# sears craftsman air compressor



## frenchelectrican (Apr 12, 2006)

Most likely the starting switch is hung up that is kinda common cuprit however some case you will have bad starting capaitor as well if your motor do have running capaitor it will trip the breaker or stall the motor one of the two.

I just got back from service call one of my customer have starting switch got hung up due very fine saw dust got the starting switch stuck in run postion so clean it out and relube it and it run smooth now.

Merci,Marc


----------



## micromind (Mar 9, 2008)

Is there pressure in the tank when it won't start. If it'll start with no pressure, but not with pressure, then the unloader valve is bad. 

Can the pump be turned by hand? It should turn easily, even with pressure in the tank.

If it turns easily, but still won't start, then it's almost certainly either the start switch, or the start capacitor. 

If a replacement kit is made, it'll most likely solve the problem.

Rob


----------



## frenchelectrican (Apr 12, 2006)

Rob.,

Thank for bring it up the unloader valve that is the other item you need to look at it when the compressor go off you should hear the unloader valve kick open.

For common resdential and light duy commercal compressors the unloader valve will be on the pressure switch itself you will see either quarter inch or 3/8 inch tubing to the pressure switch that is the unloader valve.

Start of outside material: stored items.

def Catalog.areas0to2 : List OdObject := [
  ⟨0, 0x0001, 1, 1, [oR .u16]⟩,
  ⟨0, 0x0002, 1, 1, [oR .u8]⟩,
  ⟨0, 0x0003, 1, 1, List.replicate 4 (oR .u32)⟩,
  ⟨0, 0x0004, 1, 1, [oR (.str 32)]⟩,
  ⟨0, 0x0005, 1, 1, [oR .u8, oR .u8]⟩,
  ⟨0, 0x0006, 1, 1, List.replicate 4 (oR .u8)⟩,
  ⟨0, 0x0007, 1, 1, [oR (.str 16)]⟩,
  ⟨0, 0x0008, 1, 1, [oR (.str 32)]⟩,
  ⟨0, 0x0010, 1, 1, [oR .u8, oR .u16, oR .u8, oR .u8]⟩,
  ⟨0, 0x0020, 1, 1, [oV (.str 64) .rwp [0] .imm]⟩,
  ⟨1, 0x0001, 1, 1, [oR .u8]⟩,
  ⟨1, 0x0002, 1, 1, [oR .u64]⟩,
  ⟨1, 0x0003, 1, 1, [oR .u32]⟩,
  ⟨1, 0x0004, 1, 1, [oR .u16, oR .u16, oR .i16]⟩,
  ⟨1, 0x0010, 1, 1, [oN .enum .rwp 0 0 5 .imm, oN .enum .rwp 1 0 2 .imm]⟩,
  ⟨1, 0x0011, 1, 1, [oN .enum .rwp 1 0 1 .imm]⟩,
  ⟨1, 0x0020, 1, 1, [oB .rwp 0 .restart]⟩,
  ⟨1, 0x0021, 1, 1, [oN .u32 .rwp 0x7309 0 0x3FFFF .restart]⟩,
  ⟨1, 0x0022, 1, 1, [oN .u32 .rwp 0 0 0x3FFFF .restart]⟩,
  ⟨1, 0x0023, 1, 1, [oN .u8 .rwp 16 0 16 .restart, oN .u8 .rwp 16 0 16 .restart, oB .rwp 1 .restart]⟩,
  ⟨1, 0x0024, 1, 1, [oN .u32 .rwp 0x10100000 0 0xFFFFFFFF .restart]⟩,
  ⟨1, 0x0025, 1, 1, [oN .u32 .rwp 0x04000400 0 0xFFFFFFFF .restart]⟩,
  ⟨1, 0x0026, 1, 1, [oN .u32 .rwp 0xFF00FF00 0 0xFFFFFFFF .restart]⟩,
  ⟨1, 0x0027, 1, 1, [oB .rwp 0 .restart, oN .u16 .rwp 50 1 4095 .restart]⟩,
  ⟨1, 0x0030, 1, 1, List.replicate 4 (oB .rwp 0 .imm)⟩,
  ⟨1, 0x0031, 1, 1, [oR .u8]⟩,
  ⟨1, 0x0E00, 1, 1, [oC .u32]⟩,
  ⟨1, 0x0F00, 1, 1, [oC .u32]⟩,
  ⟨2, 0x0001, 1, 1, [oR .time]⟩,
  ⟨2, 0x0002, 1, 1, [oR .u8, oR .bool, oR .u8]⟩,
  ⟨2, 0x0003, 1, 1, [oN .i32 .rwp 0 (-86400) 86400 .imm]⟩,
  ⟨2, 0x0004, 1, 1, [oC .u32]⟩,
  ⟨2, 0x0005, 1, 1, [oN .u32 .rwp 128000 1000 10000000 .imm]⟩,
  ⟨2, 0x0006, 1, 1, [oN .u16 .rwp 60 10 600 .imm]⟩,
  ⟨2, 0x0010, 1, 1, [oN .i16 .rwp 0 (-720) 840 .imm]⟩,
  ⟨2, 0x0011, 1, 1, [oN .u8 .rwp 1 1 12 .imm, oN .u8 .rwp 1 1 5 .imm, oN .u8 .rwp 1 1 7 .imm, oN .u16 .rwp 0 0 1439 .imm,
    oN .u8 .rwp 1 1 12 .imm, oN .u8 .rwp 1 1 5 .imm, oN .u8 .rwp 1 1 7 .imm, oN .u16 .rwp 0 0 1439 .imm]⟩,
  ⟨2, 0x0012, 1, 1, [oN .u8 .rwp 60 0 120 .imm]⟩,
  ⟨2, 0x0013, 1, 1, [oR .time, oR .i16]⟩,
  ⟨2, 0x0020, 1, 1, [oR .date, oR .u32, oR .bool]⟩]

def Catalog.area3 : List OdObject := [
  ⟨3, 0x0001, 1, 1, [oN .enum .rwp 0 0 2 .activation]⟩,
  ⟨3, 0x0002, 1, 1, [oN .enum .rwp 1 0 1 .activation, oB .rwp 0 .activation]⟩,
  ⟨3, 0x0003, 1, 1, [oN .u8 .rwp 8 4 15 .activation]⟩,
  ⟨3, 0x0004, 1, 1, [oN .u8 .rwp 100 10 200 .shadow]⟩,
  ⟨3, 0x0005, 1, 1, [oN .u16 .rwp 8680 4700 9600 .restart]⟩,
  ⟨3, 0x0006, 1, 1, [oR .u32, oR .u32]⟩,
  ⟨3, 0x0007, 1, 1, List.replicate 4 (oR .u8)⟩,
  ⟨3, 0x0008, 1, 1, [oN .u8 .rwp 48 0 68 .shadow, oN .u8 .rwp 48 0 68 .shadow]⟩,
  ⟨3, 0x0009, 1, 1, [oN .u8 .rwp 1 0 4 .shadow, oN .u8 .rwp 2 0 4 .shadow, oN .u8 .rwp 15 0 15 .shadow]⟩,
  ⟨3, 0x000A, 1, 1, [oN .u8 .rwp 3 1 15 .imm]⟩,
  ⟨3, 0x000B, 1, 1, [oB .rwp 1 .imm, oB .rwp 1 .imm]⟩,
  ⟨3, 0x000C, 1, 1, [oN .u8 .rwp 6 2 60 .imm, oN .u16 .rwp 256 0 65535 .imm]⟩,
  ⟨3, 0x000D, 1, 1, [oR (.oct 256)]⟩,
  ⟨3, 0x0010, 1, 1, [oR .u8, oR .u8, oR .u16, oR .u8]⟩,
  ⟨3, 0x0011, 1, 1, List.replicate 16 (oR .u32)⟩]

/-- The elements 16c + 16 to 16c + 31 of a node's channel c (R420, R421). -/
def Catalog.nodeChannel : List OdElem := [
  oN .u16 .rwp 0 0 1000 .imm, oN .u16 .rwp 1000 0 1000 .imm, oN .u16 .rwp 0 0 10000 .imm, oN .u16 .rwp 0 0 10000 .imm,
  oB .rwp 1 .imm, oN .u8 .rwp 0xFF 0 3 .imm [0xFF], oN .u8 .rwp 0xFF 0 11 .imm [0xFF], oN .enum .rwp 0 0 6 .imm,
  oR .u8, oN .u16 .rwp 0 0 1000 .imm, oN .u16 .rwp 0 0 65535 .imm,
  oV (.oct 34) .rwp [6, 0, 0xE8, 0x03, 0, 0, 0xE8, 0x03] .imm,
  oR .enum, oR .u16, oR .u16, oR .u32]

/-- Object 4:nnnn. -/
def Catalog.node : List OdElem := [
  oR (.oct 8), oR .u8, oR .u8, oR .enum, oR .u16, oR .u8, oR .time, oR .u8,
  oN .u16 .rwp 0 0xFF80 0xFFFE .imm [0], oN .u16 .rwp 0 0xFF80 0xFFFE .imm [0], oN .u16 .rwp 0 0xFF80 0xFFFE .imm [0],
  oN .u8 .rwp 0 0 3 .imm, oN .u8 .rwp 0 0 3 .imm, oN .u8 .rwp 0 0 3 .imm, oR .enum,
  oN .u16 .rwp 0 0xFF00 0xFFFE .imm [0] 1]
  ++ Catalog.nodeChannel ++ Catalog.nodeChannel ++ Catalog.nodeChannel ++ Catalog.nodeChannel
  ++ [oR .u64, oC .u8, oC .u8, oC .u8, oC .u32, oC .u8, oR (.oct 64)]

def Catalog.areas4to6 : List OdObject := [
  ⟨4, 0x0001, 1, 8191, Catalog.node⟩,
  ⟨5, 0x0001, 1, 1, [oB .rw 0 .shadow]⟩,
  ⟨5, 0x0002, 1, 1, [oR .u8, oR .u8]⟩,
  ⟨5, 0x0003, 1, 1, [oN .u8 .rwp 12 1 15 .imm]⟩,
  ⟨5, 0x0004, 1, 1, [oR .time, oR (.str 32), oR .u8, oR .enum]⟩,
  ⟨5, 0x0010, 1, 1, [oC (.oct 4) 3]⟩,
  ⟨5, 0x0011, 1, 1, [oR .enum 3, oR .u8 3, oR .u8 3] ++ List.replicate 64 (oR .fix 3)⟩,
  ⟨5, 0x1000, 1, 128, [oR .bool, oR .u8, oR .u8, oR .u8, oR .u8, oR .u8, oR .u16, oR .u32, oR .bool, oR .u8, oR (.oct 64),
    oR (.oct 128)]⟩,
  ⟨6, 0x0001, 1, 1, [oN .i32 .rwp 0 (-90000000) 90000000 .imm]⟩,
  ⟨6, 0x0002, 1, 1, [oN .i32 .rwp 0 (-180000000) 180000000 .imm]⟩,
  ⟨6, 0x0003, 1, 1, [oN .i16 .rwp (-83) (-1800) 500 .imm]⟩,
  ⟨6, 0x0004, 1, 1, [oN .u8 .rwp 60 5 240 .imm]⟩,
  ⟨6, 0x0005, 1, 1, [oR .time, oR .time]⟩,
  ⟨6, 0x0010, 1, 2, [oN .i16 .ucal 0 (-32768) 32767 .imm, oN .u16 .ucal 2 0 65535 .imm, oR .u16, oR .bool]⟩,
  ⟨6, 0x0100, 1, 16, List.replicate 7 (oN .u8 .rwp 0 0 15 .imm) ++ [oN .u8 .rwp 0xFF 0 7 .imm [0xFF]]⟩,
  ⟨6, 0x0200, 1, 16, oN .u8 .rwp 0 0 16 .imm :: List.replicate 16 (oV (.oct 7) .rwp [7, 0, 0, 0, 0, 0, 0, 0, 0] .imm)⟩,
  ⟨6, 0x0400, 1, 128, [oN .u8 .rwp 0xFF 0 15 .imm [0xFF], oR .u8, oR .enum]⟩,
  ⟨6, 0x0500, 1, 1, [oC (.oct 6)]⟩,
  ⟨6, 0x0501, 1, 1, [oC (.oct 5)]⟩,
  ⟨6, 0x0502, 1, 1, [oC (.oct 6)]⟩,
  ⟨6, 0x0503, 1, 1, [oC (.oct 4)]⟩,
  ⟨6, 0x0510, 1, 1, [oR (.oct 3072)]⟩,
  ⟨6, 0x0600, 1, 64, [oV .time .rwp (List.replicate 12 0) .imm, oV .time .rwp (List.replicate 12 0) .imm,
    oN .u16 .rwp 0 0 65535 .imm, oN .enum .rwp 0 0 1 .imm, oN .u8 .rwp 0 0 15 .imm, oB .rwp 0 .imm]⟩,
  ⟨6, 0x0700, 1, 8, [oN .u16 .rwp 100 0 65535 .imm, oN .u16 .rwp 300 0 65535 .imm, oN .u16 .rwp 600 0 65535 .imm,
    oR .u8, oR .u16]⟩,
  ⟨6, 0x0800, 1, 64, [oN .u16 .rwp 0 0 0 .imm ((List.range 8).map (fun (k : Nat) => (0x100 + k : Int)) ++
    (List.range 8).map (fun (k : Nat) => (0x110 + k : Int)) ++ [0x200, 0x201] ++ (List.range 128).map (fun (k : Nat) => (0x300 + k : Int))),
    oN .u8 .rwp 0 0 127 .imm, oN .u8 .rwp 0 0 63 .imm, oN .enum .rwp 1 1 3 .imm, oN .i16 .rwp 16 (-32768) 32767 .imm,
    oN .u8 .rwp 0xFF 0 7 .imm [0xFF]]⟩,
  ⟨6, 0x0900, 1, 8, [oN .enum .rwp 0 0 3 .imm, oN .enum .rwp 0 0 1 .imm, oN .u8 .rwp 20 1 255 .imm,
    oN .u8 .rwp 0 0 127 .imm, oN .u16 .rwp 1000 0 1000 .imm]⟩]

/-- The elements of 6:1000 + 8z + s: 32 per target set. -/
def Catalog.targets : List OdElem := List.replicate 32 (oN .i16 .rwp (-32768) (-32768) 32767 .imm)

def Catalog.area7 : List OdObject := [
  ⟨7, 0x0001, 1, 1, [oN .u8 .rwp 8 2 16 .shadow [] 2]⟩,
  ⟨7, 0x0002, 1, 1, [oR .u16 2]⟩,
  ⟨7, 0x0003, 1, 1, [oC (.oct 3) 2]⟩,
  ⟨7, 0x0004, 1, 1, [oR .enum 2, oR .u8 2]⟩,
  ⟨7, 0x0005, 1, 1, [oC .u32]⟩,
  ⟨7, 0x0006, 1, 1, [oN .u8 .rwp 15 1 6 .hour [10, 12, 15, 20, 30, 60]]⟩,
  ⟨7, 0x0007, 1, 1, [oB .rwp 1 .imm]⟩,
  ⟨7, 0x0008, 1, 1, [oN .u8 .rwp 20 10 40 .lock, oN .u8 .rwp 20 10 40 .lock, oN .enum .rwp 2 0 3 .lock]⟩,
  ⟨7, 0x0009, 1, 1, [oR .enum, oR .u32]⟩,
  ⟨7, 0x0100, 1, 4, [oB .rwp 0 .lock, oB .rwp 0 .lock, oN .u8 .rwp 0 0 15 .lock,
    oN .bool .rwp 0 0 1 .shadow [] 2, oN .u16 .rwp 0 0 65535 .shadow [] 2, oN .u16 .rwp 0 0 10000 .shadow [] 2,
    oN .u32 .rwp 50 1 4000000 .shadow [] 2, oN .u16 .rwp 10 1 1000 .shadow [] 2, oN .u8 .rwp 95 50 100 .shadow [] 2,
    oR .u64, oR .u64, oR .u64, oR .u64, oR .i64, oR .u32, oR .u32, oR (.oct 48) 2, oR (.oct 64)]⟩,
  ⟨7, 0x0200, 1, 12, [oN .u8 .rwp 0 0 15 .lock, oN .u8 .rwp 0 0 15 .lock, oN .u8 .rwp 0 0 3 .lock, oB .rwp 0 .lock,
    oN .u32 .ucal 0x40000000 0x20000000 0x7FFFFFFF .shadow, oN .u32 .ucal 0x40000000 0x20000000 0x7FFFFFFF .shadow,
    oN .i16 .ucal 0 (-32768) 32767 .shadow, oN .u16 .rwp 10 0 65535 .shadow, oN .u16 .rwp 0 0 65535 .shadow,
    oR .u64, oR .u64, oR .u64, oR .u64, oR .u32, oR .u32, oR .i64, oR .i32]⟩,
  ⟨7, 0x0300, 1, 16, [oB .rwp 0 .lock, oN .u8 .rwp 0 0 1 .lock, oN .i32 .ucal 0 (-2147483648) 2147483647 .shadow,
    oN .u32 .ucal 0x40000000 0x20000000 0x7FFFFFFF .shadow, oN .u16 .ucal 0 0 65535 .shadow,
    oN .u32 .ucal 0 0 0xFFFFFFFF .shadow, oR .bool, oR .bool]⟩]

def Catalog.area8 : List OdObject := [
  ⟨8, 0x0001, 1, 1, [oN .u8 .rwp 4 1 0 .lock [1, 2, 4, 8, 16, 32, 64]]⟩,
  ⟨8, 0x0100, 1, 4, [oN .enum .rwp 0 0 2 .lock, oN .u8 .rwp 1 1 128 .lock, oN .u8 .rwp 0 0 8 .lock,
    oN .u8 .rwp 0 0 15 .lock, oN .u8 .rwp 4 1 4 .lock, oN .u16 .rwp 625 100 5000 .lock, oN .u16 .rwp 25 0 4095 .lock,
    oN .u16 .rwp 25 0 4095 .lock, oN .i8 .rwp 70 (-128) 127 .shadow, oN .u8 .rwp 0 0 255 .shadow,
    oN .u16 .rwp 500 0 1000 .shadow, oN .u8 .rwp 0 0 255 .shadow, oN .u16 .rwp 0xFFFF 0 65535 .shadow,
    oB .rw 0 .imm, oB .rwp 0 .imm, oR .bool]⟩,
  ⟨8, 0x0200, 1, 32, [oN .i16 .rwp 250 (-32768) 32767 .shadow [] 4, oN .i16 .rwp 0 (-32768) 32767 .shadow [] 4,
    oN .i16 .rwp 0 (-32768) 32767 .shadow [] 4, oN .u8 .rwp 0 0 127 .shadow [] 4, oN .u8 .rwp 0 0 1 .shadow [] 4,
    oN .u8 .rwp 0 0 255 .shadow [] 4, oN .u16 .rwp 0 0 65535 .shadow [] 4, oR .u16 4]⟩,
  ⟨8, 0x0300, 1, 16, [oV (.oct 4096) .rwp (0 :: 0x10 :: List.replicate 4096 0) .imm]⟩,
  ⟨8, 0x1000, 1, 512, [oN .u8 .rwp 0x16 0 0 .lock [0x16, 0x04], oR .u8, oR .u16, oR .i16, oR .u16, oR .u16, oR .u16,
    oR .u16, oR .bool]⟩,
  ⟨8, 0x2000, 1, 8192, [oB .rwp 0 .shadow, oN .u16 .rwp 0 0 1000 .shadow, oN .u16 .rwp 1000 0 1000 .shadow,
    oN .u16 .rwp 0 0 65535 .shadow, oN .u16 .rwp 0 0 65535 .shadow, oB .rwp 1 .shadow, oN .enum .rwp 0 0 6 .shadow,
    oN .enum .rwp 0 0 1 .shadow, oN .u8 .rwp 0 0 7 .shadow, oN .u8 .rwp 0xFF 0 3 .imm [0xFF],
    oN .u8 .rwp 0xFF 0 11 .imm [0xFF], oR .u8, oR .u16]⟩]

def Catalog.areas9toB : List OdObject := [
  ⟨9, 0x0001, 1, 1, [oN .u16 .rwp 0xFFFF 0 1023 .restart [0xFFFF]]⟩,
  ⟨9, 0x0002, 1, 1, [oN .enum .rwp 0 0 2 .restart]⟩,
  ⟨9, 0x0003, 1, 1, [oB .rwp 0 .restart, oN .u8 .rwp 0 0 1 .restart, oN .u8 .rwp 0 0 3 .restart, oB .rwp 0 .restart,
    oN .u16 .rwp 0 0 1023 .restart]⟩,
  ⟨9, 0x0004, 1, 1, [oN .u8 .rwp 10 0 127 .imm, oN .u8 .rwp 40 0 255 .imm, oN .u8 .rwp 40 0 255 .imm]⟩,
  ⟨9, 0x0005, 1, 1, [oR .enum, oR .u32, oR .bool, oR .bool, oR .bool, oR .u8]⟩,
  ⟨9, 0x0006, 1, 1, [oC .u32]⟩,
  ⟨9, 0x0007, 1, 1, [oR .u8, oR .bool]⟩,
  ⟨10, 0x0001, 1, 1, [oN .u8 .rwp 1 1 127 .restart]⟩,
  ⟨10, 0x0002, 1, 1, [oN .enum .rwp 2 0 3 .restart, oN .enum .rwp 2 0 3 .restart]⟩,
  ⟨10, 0x0010, 1, 1, [oN .enum .rwp 0 0 2 .restart, oV (.oct 16) .rwp [0, 0] .restart, oN .u8 .rwp 0 0 128 .restart,
    oV (.oct 16) .rwp [0, 0] .restart]⟩,
  ⟨10, 0x0011, 1, 1, [oN .enum .rwp 2 0 2 .restart, oV (.oct 4) .rwp [0, 0] .restart, oN .u8 .rwp 0 0 32 .restart,
    oV (.oct 4) .rwp [0, 0] .restart]⟩,
  ⟨10, 0x0012, 1, 1, [oV (.str 64) .rwp [0] .imm, oV (.str 64) .rwp [0] .imm]⟩,
  ⟨10, 0x0013, 1, 1, [oV (.str 64) .rwp [0] .imm, oV (.str 64) .rwp [0] .imm]⟩,
  ⟨10, 0x0014, 1, 1, [oN .u32 .rwp 115200 9600 4000000 .restart, oB .rwp 0 .restart]⟩,
  ⟨10, 0x0020, 1, 1, List.replicate 3 (oR .bool)⟩,
  ⟨11, 0x0001, 1, 1, [oR .u8, oR .time]⟩,
  ⟨11, 0x0002, 1, 1, [oC .u32]⟩,
  ⟨11, 0x0003, 1, 1, [oR .enum]⟩,
  ⟨11, 0x0004, 1, 1, [oC (.oct 512)]⟩,
  ⟨11, 0x0010, 1, 1, [oR (.oct 1024)]⟩,
  ⟨11, 0x2000, 1, 4096, [oV (.oct 8) .rwp [8, 0, 0, 0, 0, 0, 0, 0, 0, 0] .imm, oV (.oct 16) .wo [0, 0] .imm, oR .enum]⟩]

my large compressor the unloader valves are in the head itself due I have dual mode set up on my compressor.

Merci,Marc


----------



## blacktrain (Mar 27, 2010)

there is no pressure in the tank and the pump turns easy, the motor hums when you plug it in. Thanks again for your help...


----------



## frenchelectrican (Apr 12, 2006)

Now I am more leaning either starting switch malfuctioned or bad starting capaitour.

However let me give you a stern warning with capaitour even thru you disconnect the power the capaitour will hold the charge for a bit while and if you are not carefull it can nail ya.

So some capaitour do have restitour to bleed it down or you have to manual short it out with screwdriver.

To get new capaitour you get the same or higher voltage rating and the size it should be the same or little larger but NEVER smaller.

If the switch is good and capaitour is good then you have bad starting winding.

Merci,Marc


----------



## stingray944 (Jun 23, 2010)

*K-0645 availability*

Hi, I'm new to the forum. I can't find the part k-0645 for my air compressor. Sears parts direct is out and it is no longer available. Any ideasw where I could get the starting capacitors? Thanks.


----------



## behrend (Jun 11, 2010)

I bought a new starting capacitor for my compressor from Digikey. Just make sure it is the same capacitance (or slightly higher) and the same voltage (or slightly higher). Be sure to pick an AC capacitor. You can also measure the can size of the old start cap to be sure your new can size will fit. Also, if they use any type of faston connectors, be sure these are tight and making a good connection. This was my issue, not a bad cap.


----------



## frenchelectrican (Apr 12, 2006)

Most electric motor shop will have a capiatour on hand or can order one real quick depending on the size of capaitours.

And few large HVAC or Electrical supply centres may have them as well { not all will stock it }

Merci.
Marc


----------